EXERCISE MATERIALS
-- ==== Sys2Proof/Tests/Slice0.lean ====
section
/-!
SUPPORT. The author's own tests: the refusals of `WellFormed`, every command's packet written out from R90, R97 and R99 (and its table
word), vectors of spec/95_test_vectors.md on single steps, and a witness for the hypotheses of every statement of
Certificates/Slice0/Obligations.lean.
-/

namespace Sys2Proof.Tests

open Sys2Proof.Machine

/-! ### Helpers -/

/-- Small parameters: `N = 4`, `L = 2`, `CAP = 2`, `MQCAP = 5`, the defaults of the view registers. -/
def small : Params := ⟨4, 2, 2, 5, 0xC2400000#32, 0xC1C00000#32, 0x41C00000#32⟩

/-- The reset state for the small parameters. -/
def s0 : State := State.resetWith small

/-- `cA` of spec/95_test_vectors.md. -/
def cA : Coefs := ⟨0x3F000000#32, 0x3E800000#32, 0x3E000000#32, 0xBF000000#32, 0x3E800000#32⟩

/-- `cB` of spec/95_test_vectors.md. -/
def cB : Coefs := ⟨0x3F800000#32, 0x3F000000#32, 0#32, 0#32, 0#32⟩

/-- A section with a NaN coefficient. -/
def cNaN : Coefs := ⟨0x7FC00000#32, 0#32, 0#32, 0#32, 0#32⟩

/-- The outcome of one step, looked at through `f`. -/
def after {α : Type} (r : Result) (f : State → α) : Option α :=
  match r with
  | .next t => some (f t)
  | .fault _ => none
  | .refused _ => none

/-- The packet `pk` is presented on port `p` in the state `s`. -/
def present (p : Port) (pk : Packet) (s : State) : Result := step (presentNext p pk s)

/-- The last response header after presenting a packet to the small reset state. -/
def answers (p : Port) (h : Word) (pl : List Word) : Option (Option Word) :=
  after (present p ⟨h, pl⟩ s0) fun t => (lastResponse p t).map Response.header

/-- A state whose peak stage runs the section `c` with the memory `m`, the cut stages bypassed. -/
def peakState (c : Coefs) (m : SecMem) : State :=
  { s0 with act := s0.act.set .pk ⟨1, [c]⟩, abyp := ⟨true, false, true⟩, mem := s0.mem.set .pk [m] }

/-- The ring of R200 after its three pushes: two slots, the first overwritten. -/
def ringState : State :=
  { s0 with
    slot := [(0, [0x40A00000#32, 0x40C00000#32]), (1, [0x40400000#32, 0x40800000#32])]
    w := 3 }

/-- A state with the sample rate 48000.0 and an edit pending. -/
def ratedState : State := { s0 with fs := 0x473B8000#32, chg := true }

/-- A state with one spectrum queued and a valid rate. -/
def queuedState : State := { s0 with fs := 0x473B8000#32, mq := [[0xC2400000#32, 0xC2400000#32]] }

/-! ### `WellFormed` refuses (R83, R93) -/

theorem test_wf_push_wrong_length : ¬(Instr.push [0#32]).WF 2 := by decide
theorem test_wf_upds_no_section : ¬(Instr.upds .lc []).WF 2 := by decide
theorem test_wf_upds_five_sections : ¬(Instr.upds .hc (List.replicate 5 cA)).WF 2 := by decide
theorem test_wf_upds_peak_two_sections : ¬(Instr.upds .pk [cA, cA]).WF 2 := by decide
theorem test_wf_wpar_boolean_two : ¬(Instr.wpar .pr .lcb 2#32).WF 2 := by decide
theorem test_wf_wpar_slope_seven : (Instr.wpar .pr .lcs 7#32).WF 2 := by decide

theorem test_wf_magr_too_many (freqs : List F) (h : freqs.length = 65536) : ¬(Instr.magr freqs).WF 2 := by
  simp [Instr.WF, Instr.wellFormed, h]

/-! ### Decoding: every command from its packet (R90, R97, R99), with block length 2 -/

theorem test_decode_nop : decode 2 .rt ⟨0x00000000#32, []⟩ = .ok (.nop .rt) := rfl
theorem test_decode_sync : decode 2 .rt ⟨0x01000000#32, []⟩ = .ok .sync := rfl
theorem test_decode_proc : decode 2 .rt ⟨0x02000000#32, [0x3F800000#32]⟩ = .ok (.proc 0x3F800000#32) := rfl

theorem test_decode_push :
    decode 2 .rt ⟨0x03000000#32, [0x3F800000#32, 0x40000000#32]⟩ = .ok (.push [0x3F800000#32, 0x40000000#32]) := rfl

/-- R131's example. -/
theorem test_decode_upds :
    decode 2 .pr ⟨0x10100000#32,
      [0x3F000000#32, 0x3E800000#32, 0x3E000000#32, 0xBF000000#32, 0x3E800000#32,
       0x3F000000#32, 0x3E800000#32, 0x3E000000#32, 0xBF000000#32, 0x3E800000#32]⟩ = .ok (.upds .lc [cA, cA]) := rfl
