/-! ### Skips (41_skip.md) -/

/-- SEI and SNEI, R131, R132: one skips exactly when the other does not. -/
def Obligations.SkipOnImmediate : Prop :=
  Words 0xF000 0x3000 (fun w => .sei (xOf w) (nnOf w)) ∧ Words 0xF000 0x4000 (fun w => .snei (xOf w) (nnOf w)) ∧
  ∀ s x nn,
    (Next (.sei x nn) s fun t => t.pc = (if (s.getV x).toNat = nn.toNat then s.pc + 2 else s.pc) ∧ SameButPc s t) ∧
    (Next (.snei x nn) s fun t => t.pc = (if (s.getV x).toNat = nn.toNat then s.pc else s.pc + 2) ∧ SameButPc s t)

/-- SER and SNER, R133, R134. -/
def Obligations.SkipOnRegisters : Prop :=
  Words 0xF00F 0x5000 (fun w => .ser (xOf w) (yOf w)) ∧ Words 0xF00F 0x9000 (fun w => .sner (xOf w) (yOf w)) ∧
  ∀ s x y,
    (Next (.ser x y) s fun t =>
      t.pc = (if (s.getV x).toNat = (s.getV y).toNat then s.pc + 2 else s.pc) ∧ SameButPc s t) ∧
    (Next (.sner x y) s fun t =>
      t.pc = (if (s.getV x).toNat = (s.getV y).toNat then s.pc else s.pc + 2) ∧ SameButPc s t)

/-- SKP and SKNP, R135, R136. That the key id is the low four bits of `V[x]` is the spec's decision D9. -/
def Obligations.SkipOnKey : Prop :=
  Words 0xF0FF 0xE09E (fun w => .skp (xOf w)) ∧ Words 0xF0FF 0xE0A1 (fun w => .sknp (xOf w)) ∧
  ∀ s x,
    (Next (.skp x) s fun t =>
      t.pc = (if s.keys.getLsbD ((s.getV x).toNat % 16) then s.pc + 2 else s.pc) ∧ SameButPc s t) ∧
    (Next (.sknp x) s fun t =>
      t.pc = (if s.keys.getLsbD ((s.getV x).toNat % 16) then s.pc else s.pc + 2) ∧ SameButPc s t)

/-! ### Index register and memory transfer (43_index_memory.md) -/

/-- LDIX, R161. -/
def Obligations.LoadIndexImmediate : Prop :=
  Words 0xF000 0xA000 (fun w => .ldix (nnnOf w)) ∧
  ∀ s nnn, Next (.ldix nnn) s fun t => t.index = nnn ∧ SameButIndex s t

/-- ADDIX, R162: modulo 0x1000, no flag. -/
def Obligations.AddToIndexWraps : Prop :=
  Words 0xF0FF 0xF01E (fun w => .addix (xOf w)) ∧
  ∀ s x, Next (.addix x) s fun t =>
    t.index.toNat = (s.index.toNat + (s.getV x).toNat) % 0x1000 ∧ SameButIndex s t

/-- FONT, R163: the glyph's address for whatever `FONT_BASE` the machine has. The base is an open parameter and the low
four bits of `V[x]` as the digit are the spec's decision D10 (assumption 5). -/
def Obligations.FontPointsAtGlyph : Prop :=
  Words 0xF0FF 0xF029 (fun w => .font (xOf w)) ∧
  ∀ s x, Next (.font x) s fun t =>
    t.index.toNat = (s.fontBase.toNat + 5 * ((s.getV x).toNat % 16)) % 0x1000 ∧ SameButIndex s t

/-- BCD, R164. That a range past 0xFFF reports with nothing stored is the spec's decision D6. -/
def Obligations.BcdStoresThreeDigits : Prop :=
  Words 0xF0FF 0xF033 (fun w => .bcd (xOf w)) ∧
  (∀ s x, s.index.toNat + 3 ≤ 0x1000 → Next (.bcd x) s fun t =>
    (t.memRead s.index).toNat = (s.getV x).toNat / 100 ∧
    (t.memRead (s.index + 1)).toNat = (s.getV x).toNat / 10 % 10 ∧
    (t.memRead (s.index + 2)).toNat = (s.getV x).toNat % 10 ∧ SameMemOutside 3 s t ∧ SameButMem s t) ∧
  ∀ s x, s.index.toNat + 3 > 0x1000 → Next (.bcd x) s fun t => OnlyReports (.memoryAddressOutOfRange .data) s t

/-- STM, R165: `V[0]` to `V[x]`, inclusive, ascending from `I`; `I` unchanged. Out of range: decision D6. -/
def Obligations.StoreRegistersAscending : Prop :=
  Words 0xF0FF 0xF055 (fun w => .stm (xOf w)) ∧
  (∀ s x, s.index.toNat + x.toNat + 1 ≤ 0x1000 → Next (.stm x) s fun t =>
    (∀ k : RegIx, k.toNat ≤ x.toNat → t.memRead (s.index + k.setWidth 12) = s.getV k) ∧
    SameMemOutside (x.toNat + 1) s t ∧ SameButMem s t) ∧
  ∀ s x, s.index.toNat + x.toNat + 1 > 0x1000 → Next (.stm x) s fun t => OnlyReports (.memoryAddressOutOfRange .data) s t

/-- LDM, R166: `V[0]` to `V[x]` from ascending addresses from `I`; the other registers, `I` and Memory unchanged. Out of
range: decision D6. -/
def Obligations.LoadRegistersAscending : Prop :=
  Words 0xF0FF 0xF065 (fun w => .ldm (xOf w)) ∧
  (∀ s x, s.index.toNat + x.toNat + 1 ≤ 0x1000 → Next (.ldm x) s fun t =>
    (∀ k : RegIx, k.toNat ≤ x.toNat → t.getV k = s.memRead (s.index + k.setWidth 12)) ∧
    (∀ k : RegIx, x.toNat < k.toNat → t.getV k = s.getV k) ∧ SameButRegs s t) ∧
  ∀ s x, s.index.toNat + x.toNat + 1 > 0x1000 → Next (.ldm x) s fun t => OnlyReports (.memoryAddressOutOfRange .data) s t
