-- ==== Sys2Proof/Laws/PerInstr.lean ====
section
/-! SUPPORT. Statements about every instruction as syntax, one lemma per constructor. -/

namespace Sys2Proof.Laws.EncodesToRow

/-- The word of an instruction agrees with its own row of the opcode map (spec 30_encoding.md R96). -/
def Statement (i : Instr) : Prop := ∃ r ∈ opcodeMap, r.mnemonic = i.mnemonic ∧ r.admits (encode i) = true

theorem of_mask {i : Instr} (r : OpcodeRow) (hr : r ∈ opcodeMap) (hm : r.mnemonic = i.mnemonic)
    (hw : encode i &&& r.mask = r.pattern) : Statement i :=
  ⟨r, hr, hm, by simp [OpcodeRow.admits, hw]⟩

theorem of_op {i : Instr} (r : OpcodeRow) (op : Nibble) (hr : r ∈ opcodeMap) (hm : r.mnemonic = i.mnemonic)
    (hk : r.mask = 0xF000) (hp : r.pattern = wordXYN op 0 0 0) (ho : fieldOp (encode i) = op) : Statement i :=
  of_mask r hr hm (by rw [hk, hp, mask_F000, ho])

theorem of_op_low {i : Instr} (r : OpcodeRow) (op n : Nibble) (hr : r ∈ opcodeMap) (hm : r.mnemonic = i.mnemonic)
    (hk : r.mask = 0xF00F) (hp : r.pattern = wordXYN op 0 0 n) (ho : fieldOp (encode i) = op)
    (hn : fieldN (encode i) = n) : Statement i :=
  of_mask r hr hm (by rw [hk, hp, mask_F00F]; exact ⟨ho, hn⟩)

theorem of_op_byte {i : Instr} (r : OpcodeRow) (op : Nibble) (nn : Byte) (hr : r ∈ opcodeMap)
    (hm : r.mnemonic = i.mnemonic) (hk : r.mask = 0xF0FF)
    (hp : r.pattern = wordXYN op 0 (nn.extractLsb' 4 4) (nn.extractLsb' 0 4)) (ho : fieldOp (encode i) = op)
    (hn : fieldNN (encode i) = nn) : Statement i :=
  of_mask r hr hm (by rw [hk, hp, mask_F0FF]; exact ⟨ho, (fieldNN_eq_iff _ _).1 hn⟩)

theorem cls : Statement .cls :=
  of_mask ⟨"CLS", 0x00E0, 0xFFFF⟩ (by decide) rfl (by decide)

theorem ret : Statement .ret :=
  of_mask ⟨"RET", 0x00EE, 0xFFFF⟩ (by decide) rfl (by decide)

theorem jp (nnn : Addr) : Statement (.jp nnn) :=
  of_op ⟨"JP", 0x1000, 0xF000⟩ 0x1 (by decide) rfl rfl (by decide) (by simp [encode])

theorem call (nnn : Addr) : Statement (.call nnn) :=
  of_op ⟨"CALL", 0x2000, 0xF000⟩ 0x2 (by decide) rfl rfl (by decide) (by simp [encode])

theorem sei (x : RegIx) (nn : Byte) : Statement (.sei x nn) :=
  of_op ⟨"SEI", 0x3000, 0xF000⟩ 0x3 (by decide) rfl rfl (by decide) (by simp [encode])

theorem snei (x : RegIx) (nn : Byte) : Statement (.snei x nn) :=
  of_op ⟨"SNEI", 0x4000, 0xF000⟩ 0x4 (by decide) rfl rfl (by decide) (by simp [encode])

theorem ser (x : RegIx) (y : RegIx) : Statement (.ser x y) :=
  of_op_low ⟨"SER", 0x5000, 0xF00F⟩ 0x5 0x0 (by decide) rfl rfl (by decide) (by simp [encode]) (by simp [encode])

theorem ldi (x : RegIx) (nn : Byte) : Statement (.ldi x nn) :=
  of_op ⟨"LDI", 0x6000, 0xF000⟩ 0x6 (by decide) rfl rfl (by decide) (by simp [encode])

theorem addi (x : RegIx) (nn : Byte) : Statement (.addi x nn) :=
  of_op ⟨"ADDI", 0x7000, 0xF000⟩ 0x7 (by decide) rfl rfl (by decide) (by simp [encode])

theorem mov (x : RegIx) (y : RegIx) : Statement (.mov x y) :=
  of_op_low ⟨"MOV", 0x8000, 0xF00F⟩ 0x8 0x0 (by decide) rfl rfl (by decide) (by simp [encode]) (by simp [encode])

theorem or (x : RegIx) (y : RegIx) : Statement (.or x y) :=
  of_op_low ⟨"OR", 0x8001, 0xF00F⟩ 0x8 0x1 (by decide) rfl rfl (by decide) (by simp [encode]) (by simp [encode])

theorem and (x : RegIx) (y : RegIx) : Statement (.and x y) :=
  of_op_low ⟨"AND", 0x8002, 0xF00F⟩ 0x8 0x2 (by decide) rfl rfl (by decide) (by simp [encode]) (by simp [encode])

theorem xor (x : RegIx) (y : RegIx) : Statement (.xor x y) :=
  of_op_low ⟨"XOR", 0x8003, 0xF00F⟩ 0x8 0x3 (by decide) rfl rfl (by decide) (by simp [encode]) (by simp [encode])

theorem add (x : RegIx) (y : RegIx) : Statement (.add x y) :=
  of_op_low ⟨"ADD", 0x8004, 0xF00F⟩ 0x8 0x4 (by decide) rfl rfl (by decide) (by simp [encode]) (by simp [encode])

theorem sub (x : RegIx) (y : RegIx) : Statement (.sub x y) :=
  of_op_low ⟨"SUB", 0x8005, 0xF00F⟩ 0x8 0x5 (by decide) rfl rfl (by decide) (by simp [encode]) (by simp [encode])

theorem shr (x : RegIx) (y : RegIx) : Statement (.shr x y) :=
  of_op_low ⟨"SHR", 0x8006, 0xF00F⟩ 0x8 0x6 (by decide) rfl rfl (by decide) (by simp [encode]) (by simp [encode])

theorem suby (x : RegIx) (y : RegIx) : Statement (.suby x y) :=
  of_op_low ⟨"SUBY", 0x8007, 0xF00F⟩ 0x8 0x7 (by decide) rfl rfl (by decide) (by simp [encode]) (by simp [encode])

theorem shl (x : RegIx) (y : RegIx) : Statement (.shl x y) :=
  of_op_low ⟨"SHL", 0x800E, 0xF00F⟩ 0x8 0xE (by decide) rfl rfl (by decide) (by simp [encode]) (by simp [encode])

theorem sner (x : RegIx) (y : RegIx) : Statement (.sner x y) :=
  of_op_low ⟨"SNER", 0x9000, 0xF00F⟩ 0x9 0x0 (by decide) rfl rfl (by decide) (by simp [encode]) (by simp [encode])

theorem ldix (nnn : Addr) : Statement (.ldix nnn) :=
  of_op ⟨"LDIX", 0xA000, 0xF000⟩ 0xA (by decide) rfl rfl (by decide) (by simp [encode])

theorem jpv0 (nnn : Addr) : Statement (.jpv0 nnn) :=
  of_op ⟨"JPV0", 0xB000, 0xF000⟩ 0xB (by decide) rfl rfl (by decide) (by simp [encode])

theorem rnd (x : RegIx) (nn : Byte) : Statement (.rnd x nn) :=
  of_op ⟨"RND", 0xC000, 0xF000⟩ 0xC (by decide) rfl rfl (by decide) (by simp [encode])

theorem drw (x : RegIx) (y : RegIx) (n : Nibble) : Statement (.drw x y n) :=
  of_op ⟨"DRW", 0xD000, 0xF000⟩ 0xD (by decide) rfl rfl (by decide) (by simp [encode])

theorem skp (x : RegIx) : Statement (.skp x) :=
  of_op_byte ⟨"SKP", 0xE09E, 0xF0FF⟩ 0xE 0x9E (by decide) rfl rfl (by decide) (by simp [encode])
    (by simp [encode])

theorem sknp (x : RegIx) : Statement (.sknp x) :=
  of_op_byte ⟨"SKNP", 0xE0A1, 0xF0FF⟩ 0xE 0xA1 (by decide) rfl rfl (by decide) (by simp [encode])
    (by simp [encode])

theorem lddt (x : RegIx) : Statement (.lddt x) :=
  of_op_byte ⟨"LDDT", 0xF007, 0xF0FF⟩ 0xF 0x07 (by decide) rfl rfl (by decide) (by simp [encode])
    (by simp [encode])

theorem wkey (x : RegIx) : Statement (.wkey x) :=
  of_op_byte ⟨"WKEY", 0xF00A, 0xF0FF⟩ 0xF 0x0A (by decide) rfl rfl (by decide) (by simp [encode])
    (by simp [encode])

theorem stdt (x : RegIx) : Statement (.stdt x) :=
  of_op_byte ⟨"STDT", 0xF015, 0xF0FF⟩ 0xF 0x15 (by decide) rfl rfl (by decide) (by simp [encode])
    (by simp [encode])

theorem stst (x : RegIx) : Statement (.stst x) :=
  of_op_byte ⟨"STST", 0xF018, 0xF0FF⟩ 0xF 0x18 (by decide) rfl rfl (by decide) (by simp [encode])
    (by simp [encode])

theorem addix (x : RegIx) : Statement (.addix x) :=
  of_op_byte ⟨"ADDIX", 0xF01E, 0xF0FF⟩ 0xF 0x1E (by decide) rfl rfl (by decide) (by simp [encode])
    (by simp [encode])

theorem font (x : RegIx) : Statement (.font x) :=
  of_op_byte ⟨"FONT", 0xF029, 0xF0FF⟩ 0xF 0x29 (by decide) rfl rfl (by decide) (by simp [encode])
    (by simp [encode])

theorem bcd (x : RegIx) : Statement (.bcd x) :=
  of_op_byte ⟨"BCD", 0xF033, 0xF0FF⟩ 0xF 0x33 (by decide) rfl rfl (by decide) (by simp [encode])
    (by simp [encode])

theorem stm (x : RegIx) : Statement (.stm x) :=
  of_op_byte ⟨"STM", 0xF055, 0xF0FF⟩ 0xF 0x55 (by decide) rfl rfl (by decide) (by simp [encode])
    (by simp [encode])

theorem ldm (x : RegIx) : Statement (.ldm x) :=
  of_op_byte ⟨"LDM", 0xF065, 0xF0FF⟩ 0xF 0x65 (by decide) rfl rfl (by decide) (by simp [encode])
    (by simp [encode])

end Sys2Proof.Laws.EncodesToRow
end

EXERCISE DESCRIPTION
Would you please return every line in the listing where "wpar" shows up?

WRITTEN RESPONSE
theorem test_wf_wpar_boolean_two : ¬(Instr.wpar .pr .lcb 2#32).WF 2 := by decide
theorem test_wf_wpar_slope_seven : (Instr.wpar .pr .lcs 7#32).WF 2 := by decide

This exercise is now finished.